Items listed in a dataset
|---|

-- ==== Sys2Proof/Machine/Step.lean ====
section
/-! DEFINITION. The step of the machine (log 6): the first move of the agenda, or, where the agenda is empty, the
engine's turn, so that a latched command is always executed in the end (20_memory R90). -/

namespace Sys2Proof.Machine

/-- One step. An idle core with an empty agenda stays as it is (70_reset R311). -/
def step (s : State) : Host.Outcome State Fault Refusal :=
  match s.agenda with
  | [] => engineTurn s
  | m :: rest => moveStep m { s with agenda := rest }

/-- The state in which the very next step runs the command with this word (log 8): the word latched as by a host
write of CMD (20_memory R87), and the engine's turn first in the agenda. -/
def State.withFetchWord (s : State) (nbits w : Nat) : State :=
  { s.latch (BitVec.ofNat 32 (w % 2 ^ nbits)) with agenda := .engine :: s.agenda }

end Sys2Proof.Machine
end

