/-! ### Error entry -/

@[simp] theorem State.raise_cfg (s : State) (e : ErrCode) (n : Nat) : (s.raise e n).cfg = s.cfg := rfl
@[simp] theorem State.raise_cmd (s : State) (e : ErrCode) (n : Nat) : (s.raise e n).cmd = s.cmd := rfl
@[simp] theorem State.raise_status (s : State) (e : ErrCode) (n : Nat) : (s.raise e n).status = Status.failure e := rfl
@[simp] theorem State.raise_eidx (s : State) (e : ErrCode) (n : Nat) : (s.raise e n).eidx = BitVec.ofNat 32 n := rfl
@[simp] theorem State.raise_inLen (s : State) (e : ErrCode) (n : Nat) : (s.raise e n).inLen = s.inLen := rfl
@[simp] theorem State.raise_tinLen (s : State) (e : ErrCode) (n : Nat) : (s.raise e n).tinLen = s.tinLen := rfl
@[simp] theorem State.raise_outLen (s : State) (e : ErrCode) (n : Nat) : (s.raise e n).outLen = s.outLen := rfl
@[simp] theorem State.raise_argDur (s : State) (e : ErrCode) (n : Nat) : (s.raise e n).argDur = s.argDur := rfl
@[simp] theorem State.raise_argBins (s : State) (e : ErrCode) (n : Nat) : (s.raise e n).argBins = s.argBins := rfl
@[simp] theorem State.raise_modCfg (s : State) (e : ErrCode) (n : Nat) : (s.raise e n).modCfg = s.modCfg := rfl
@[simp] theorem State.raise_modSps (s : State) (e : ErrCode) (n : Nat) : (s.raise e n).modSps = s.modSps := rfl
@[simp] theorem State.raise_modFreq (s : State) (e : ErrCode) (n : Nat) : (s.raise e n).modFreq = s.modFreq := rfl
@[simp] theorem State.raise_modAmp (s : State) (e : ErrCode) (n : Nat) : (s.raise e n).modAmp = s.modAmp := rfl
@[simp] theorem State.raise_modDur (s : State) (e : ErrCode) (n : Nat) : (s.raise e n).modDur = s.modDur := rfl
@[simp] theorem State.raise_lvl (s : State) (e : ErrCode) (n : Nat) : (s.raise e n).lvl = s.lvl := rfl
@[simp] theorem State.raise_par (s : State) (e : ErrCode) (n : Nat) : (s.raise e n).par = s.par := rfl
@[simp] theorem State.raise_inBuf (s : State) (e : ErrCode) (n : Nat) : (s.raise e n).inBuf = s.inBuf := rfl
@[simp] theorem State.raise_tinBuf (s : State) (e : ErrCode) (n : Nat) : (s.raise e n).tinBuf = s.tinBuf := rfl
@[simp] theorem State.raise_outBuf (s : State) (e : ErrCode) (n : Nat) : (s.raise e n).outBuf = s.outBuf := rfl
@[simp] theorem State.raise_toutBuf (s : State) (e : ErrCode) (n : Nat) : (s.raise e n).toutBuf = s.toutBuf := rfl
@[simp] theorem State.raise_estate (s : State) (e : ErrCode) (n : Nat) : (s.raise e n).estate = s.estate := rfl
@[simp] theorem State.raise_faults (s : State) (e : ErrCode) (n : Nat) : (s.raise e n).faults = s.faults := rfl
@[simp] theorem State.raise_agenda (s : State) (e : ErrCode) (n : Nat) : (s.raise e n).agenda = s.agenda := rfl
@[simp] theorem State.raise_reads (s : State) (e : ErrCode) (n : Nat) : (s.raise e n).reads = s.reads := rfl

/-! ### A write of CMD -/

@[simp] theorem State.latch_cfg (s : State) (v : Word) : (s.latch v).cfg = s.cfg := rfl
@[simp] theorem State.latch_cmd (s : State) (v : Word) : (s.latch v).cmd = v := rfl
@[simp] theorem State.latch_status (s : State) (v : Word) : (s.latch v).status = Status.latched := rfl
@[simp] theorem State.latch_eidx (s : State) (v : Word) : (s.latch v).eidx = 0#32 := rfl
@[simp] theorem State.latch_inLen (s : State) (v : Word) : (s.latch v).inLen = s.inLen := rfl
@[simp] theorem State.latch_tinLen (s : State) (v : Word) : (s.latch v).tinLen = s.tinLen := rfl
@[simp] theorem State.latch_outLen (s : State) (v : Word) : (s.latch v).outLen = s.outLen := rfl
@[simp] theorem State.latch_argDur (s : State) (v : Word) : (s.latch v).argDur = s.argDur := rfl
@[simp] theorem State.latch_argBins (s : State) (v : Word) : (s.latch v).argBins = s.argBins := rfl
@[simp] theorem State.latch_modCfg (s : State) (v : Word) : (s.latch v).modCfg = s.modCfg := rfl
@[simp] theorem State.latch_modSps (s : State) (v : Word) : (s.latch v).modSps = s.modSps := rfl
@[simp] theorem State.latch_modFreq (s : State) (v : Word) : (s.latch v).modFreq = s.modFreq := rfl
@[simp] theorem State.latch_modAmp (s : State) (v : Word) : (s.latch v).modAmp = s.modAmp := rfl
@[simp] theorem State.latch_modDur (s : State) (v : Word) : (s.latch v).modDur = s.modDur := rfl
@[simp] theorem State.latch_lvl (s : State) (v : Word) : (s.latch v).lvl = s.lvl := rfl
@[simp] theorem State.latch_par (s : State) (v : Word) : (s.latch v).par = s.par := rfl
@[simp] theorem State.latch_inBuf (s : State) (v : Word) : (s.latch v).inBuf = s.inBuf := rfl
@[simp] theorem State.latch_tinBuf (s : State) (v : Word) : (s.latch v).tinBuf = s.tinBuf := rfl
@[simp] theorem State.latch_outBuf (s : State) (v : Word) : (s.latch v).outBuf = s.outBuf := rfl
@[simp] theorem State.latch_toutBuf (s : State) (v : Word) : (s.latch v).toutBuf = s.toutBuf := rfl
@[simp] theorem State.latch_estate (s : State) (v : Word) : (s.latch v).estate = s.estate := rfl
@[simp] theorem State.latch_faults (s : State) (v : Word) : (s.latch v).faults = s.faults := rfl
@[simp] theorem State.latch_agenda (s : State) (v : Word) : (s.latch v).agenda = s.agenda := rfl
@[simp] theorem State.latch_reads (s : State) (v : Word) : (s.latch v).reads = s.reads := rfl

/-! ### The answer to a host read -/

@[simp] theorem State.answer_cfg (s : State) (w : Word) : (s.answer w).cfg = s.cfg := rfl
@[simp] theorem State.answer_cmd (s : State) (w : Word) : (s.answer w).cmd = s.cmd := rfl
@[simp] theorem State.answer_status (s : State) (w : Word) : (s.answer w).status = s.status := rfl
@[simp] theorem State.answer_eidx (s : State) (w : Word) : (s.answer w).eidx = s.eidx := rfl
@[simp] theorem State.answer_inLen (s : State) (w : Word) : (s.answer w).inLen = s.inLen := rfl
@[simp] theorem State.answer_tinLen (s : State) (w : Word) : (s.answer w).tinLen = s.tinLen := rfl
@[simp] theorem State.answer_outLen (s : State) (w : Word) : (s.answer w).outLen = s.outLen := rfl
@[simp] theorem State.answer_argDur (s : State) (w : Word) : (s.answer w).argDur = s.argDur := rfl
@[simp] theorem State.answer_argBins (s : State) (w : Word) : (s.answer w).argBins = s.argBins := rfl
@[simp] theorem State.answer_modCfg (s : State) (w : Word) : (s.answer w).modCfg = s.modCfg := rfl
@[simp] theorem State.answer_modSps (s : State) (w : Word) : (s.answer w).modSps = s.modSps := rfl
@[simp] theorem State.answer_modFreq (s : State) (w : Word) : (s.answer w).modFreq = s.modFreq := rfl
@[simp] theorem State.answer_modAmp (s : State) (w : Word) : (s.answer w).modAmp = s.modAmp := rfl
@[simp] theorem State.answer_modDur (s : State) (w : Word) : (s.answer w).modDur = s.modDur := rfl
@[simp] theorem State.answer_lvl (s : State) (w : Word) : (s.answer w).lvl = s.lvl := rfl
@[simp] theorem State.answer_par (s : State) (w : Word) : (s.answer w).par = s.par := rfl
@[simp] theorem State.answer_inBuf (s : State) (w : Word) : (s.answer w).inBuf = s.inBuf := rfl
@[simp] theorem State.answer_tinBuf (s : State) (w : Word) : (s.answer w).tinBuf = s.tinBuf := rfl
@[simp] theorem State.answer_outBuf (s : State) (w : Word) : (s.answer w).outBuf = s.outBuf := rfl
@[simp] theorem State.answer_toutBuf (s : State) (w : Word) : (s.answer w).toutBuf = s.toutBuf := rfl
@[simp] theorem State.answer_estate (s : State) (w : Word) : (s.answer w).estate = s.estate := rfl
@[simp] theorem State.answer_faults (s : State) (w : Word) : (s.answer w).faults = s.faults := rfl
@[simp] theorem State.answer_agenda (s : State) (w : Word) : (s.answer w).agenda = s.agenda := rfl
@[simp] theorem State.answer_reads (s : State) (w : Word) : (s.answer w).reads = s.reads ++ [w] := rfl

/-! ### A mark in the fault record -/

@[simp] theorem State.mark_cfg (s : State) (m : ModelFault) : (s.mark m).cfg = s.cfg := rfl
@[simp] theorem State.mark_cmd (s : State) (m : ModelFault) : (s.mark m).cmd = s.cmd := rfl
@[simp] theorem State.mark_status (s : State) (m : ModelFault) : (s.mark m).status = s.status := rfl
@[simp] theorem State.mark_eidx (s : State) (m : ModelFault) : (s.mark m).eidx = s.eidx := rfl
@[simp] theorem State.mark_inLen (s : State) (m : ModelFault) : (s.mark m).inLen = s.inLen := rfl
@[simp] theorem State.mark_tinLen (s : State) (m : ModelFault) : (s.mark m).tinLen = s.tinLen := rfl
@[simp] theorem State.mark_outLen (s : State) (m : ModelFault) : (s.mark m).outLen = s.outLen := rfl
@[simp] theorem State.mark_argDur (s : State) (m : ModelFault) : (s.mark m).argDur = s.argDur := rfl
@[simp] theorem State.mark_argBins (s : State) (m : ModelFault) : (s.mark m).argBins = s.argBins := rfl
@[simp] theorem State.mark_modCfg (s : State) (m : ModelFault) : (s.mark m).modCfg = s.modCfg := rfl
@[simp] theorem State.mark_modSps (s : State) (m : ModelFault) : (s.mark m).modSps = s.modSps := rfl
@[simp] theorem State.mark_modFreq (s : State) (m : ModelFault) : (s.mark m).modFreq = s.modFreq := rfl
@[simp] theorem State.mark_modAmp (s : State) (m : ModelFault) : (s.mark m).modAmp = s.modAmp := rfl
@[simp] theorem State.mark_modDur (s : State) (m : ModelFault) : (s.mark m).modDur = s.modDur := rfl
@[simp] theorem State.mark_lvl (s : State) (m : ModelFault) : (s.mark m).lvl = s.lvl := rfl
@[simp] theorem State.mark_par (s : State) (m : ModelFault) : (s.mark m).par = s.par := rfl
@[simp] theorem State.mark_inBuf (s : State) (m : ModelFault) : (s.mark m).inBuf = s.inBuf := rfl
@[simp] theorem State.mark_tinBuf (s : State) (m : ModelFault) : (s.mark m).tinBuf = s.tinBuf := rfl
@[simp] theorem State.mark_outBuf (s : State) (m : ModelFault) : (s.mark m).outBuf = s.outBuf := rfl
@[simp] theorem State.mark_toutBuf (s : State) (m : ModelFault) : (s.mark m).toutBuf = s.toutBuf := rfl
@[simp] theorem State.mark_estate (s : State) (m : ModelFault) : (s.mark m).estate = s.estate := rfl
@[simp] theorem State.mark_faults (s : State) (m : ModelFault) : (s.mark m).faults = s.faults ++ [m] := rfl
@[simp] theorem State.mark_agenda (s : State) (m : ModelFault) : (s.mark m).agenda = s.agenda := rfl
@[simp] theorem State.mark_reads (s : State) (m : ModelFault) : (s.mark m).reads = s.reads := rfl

|---|

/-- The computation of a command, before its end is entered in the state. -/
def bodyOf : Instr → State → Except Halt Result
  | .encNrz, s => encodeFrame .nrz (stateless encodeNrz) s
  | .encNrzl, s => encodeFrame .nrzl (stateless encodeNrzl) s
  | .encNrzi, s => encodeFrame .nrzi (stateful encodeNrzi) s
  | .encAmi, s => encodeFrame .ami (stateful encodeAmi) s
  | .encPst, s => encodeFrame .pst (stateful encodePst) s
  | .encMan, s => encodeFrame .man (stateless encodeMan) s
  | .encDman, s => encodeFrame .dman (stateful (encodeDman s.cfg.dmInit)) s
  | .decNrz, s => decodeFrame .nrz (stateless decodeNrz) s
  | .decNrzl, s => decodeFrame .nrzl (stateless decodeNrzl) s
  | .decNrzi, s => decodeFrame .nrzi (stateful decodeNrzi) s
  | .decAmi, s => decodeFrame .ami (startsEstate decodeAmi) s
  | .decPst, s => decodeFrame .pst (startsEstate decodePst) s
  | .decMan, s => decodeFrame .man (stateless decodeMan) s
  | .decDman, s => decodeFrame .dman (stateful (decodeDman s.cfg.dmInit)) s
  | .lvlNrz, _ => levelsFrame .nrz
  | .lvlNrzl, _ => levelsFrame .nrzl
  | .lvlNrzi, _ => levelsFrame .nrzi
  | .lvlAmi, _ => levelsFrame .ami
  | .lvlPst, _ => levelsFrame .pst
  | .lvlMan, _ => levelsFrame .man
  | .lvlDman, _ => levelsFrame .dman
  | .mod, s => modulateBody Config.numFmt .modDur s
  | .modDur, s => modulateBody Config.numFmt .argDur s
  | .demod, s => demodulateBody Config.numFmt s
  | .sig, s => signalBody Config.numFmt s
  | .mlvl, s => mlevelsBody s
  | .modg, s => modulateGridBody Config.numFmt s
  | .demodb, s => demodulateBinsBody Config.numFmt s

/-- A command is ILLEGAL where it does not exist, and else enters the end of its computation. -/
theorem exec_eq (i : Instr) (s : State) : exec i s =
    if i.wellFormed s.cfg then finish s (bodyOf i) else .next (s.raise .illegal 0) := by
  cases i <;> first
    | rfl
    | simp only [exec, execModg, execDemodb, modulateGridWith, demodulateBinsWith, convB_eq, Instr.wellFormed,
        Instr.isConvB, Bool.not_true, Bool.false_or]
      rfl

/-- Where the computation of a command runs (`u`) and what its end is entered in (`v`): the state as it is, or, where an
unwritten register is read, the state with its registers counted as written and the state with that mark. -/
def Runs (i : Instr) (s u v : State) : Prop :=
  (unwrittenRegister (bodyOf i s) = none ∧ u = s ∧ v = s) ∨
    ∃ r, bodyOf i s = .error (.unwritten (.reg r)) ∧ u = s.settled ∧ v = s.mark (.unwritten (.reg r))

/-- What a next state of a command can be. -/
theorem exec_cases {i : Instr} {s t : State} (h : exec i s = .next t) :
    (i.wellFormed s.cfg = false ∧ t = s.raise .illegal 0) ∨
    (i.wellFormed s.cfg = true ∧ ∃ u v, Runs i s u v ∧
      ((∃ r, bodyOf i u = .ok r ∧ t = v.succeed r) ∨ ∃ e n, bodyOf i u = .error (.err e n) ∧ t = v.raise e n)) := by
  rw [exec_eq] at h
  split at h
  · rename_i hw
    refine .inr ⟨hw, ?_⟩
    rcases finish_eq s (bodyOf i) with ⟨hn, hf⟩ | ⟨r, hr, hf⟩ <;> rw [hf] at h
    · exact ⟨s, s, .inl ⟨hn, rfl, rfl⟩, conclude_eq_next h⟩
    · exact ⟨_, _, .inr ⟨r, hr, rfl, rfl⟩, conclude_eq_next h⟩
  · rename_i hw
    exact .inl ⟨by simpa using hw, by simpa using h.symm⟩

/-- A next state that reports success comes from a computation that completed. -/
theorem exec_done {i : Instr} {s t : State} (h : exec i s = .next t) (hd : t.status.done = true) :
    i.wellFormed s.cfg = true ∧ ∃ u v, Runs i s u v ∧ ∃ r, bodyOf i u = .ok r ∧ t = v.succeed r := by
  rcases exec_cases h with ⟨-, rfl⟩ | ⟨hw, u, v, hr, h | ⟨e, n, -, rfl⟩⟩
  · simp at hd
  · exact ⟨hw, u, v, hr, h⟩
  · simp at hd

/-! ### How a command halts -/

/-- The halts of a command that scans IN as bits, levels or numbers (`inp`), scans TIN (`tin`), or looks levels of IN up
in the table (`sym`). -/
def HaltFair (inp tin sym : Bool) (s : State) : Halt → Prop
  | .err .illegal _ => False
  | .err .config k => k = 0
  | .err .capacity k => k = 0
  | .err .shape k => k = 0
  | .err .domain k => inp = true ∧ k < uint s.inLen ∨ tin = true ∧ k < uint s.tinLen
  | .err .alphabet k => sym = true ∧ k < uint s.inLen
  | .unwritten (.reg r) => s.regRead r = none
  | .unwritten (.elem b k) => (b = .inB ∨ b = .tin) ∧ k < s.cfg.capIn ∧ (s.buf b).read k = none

|---|

Task to complete
All lines in the data above from the one with "match s.agenda with" through the one with "def State.withFetchWord (s" must be repeated exactly, and no others.

Result
  match s.agenda with
  | [] => engineTurn s
  | m :: rest => moveStep m { s with agenda := rest }

/-- The state in which the very next step runs the command with this word (log 8): the word latched as by a host
write of CMD (20_memory R87), and the engine's turn first in the agenda. -/
def State.withFetchWord (s : State) (nbits w : Nat) : State :=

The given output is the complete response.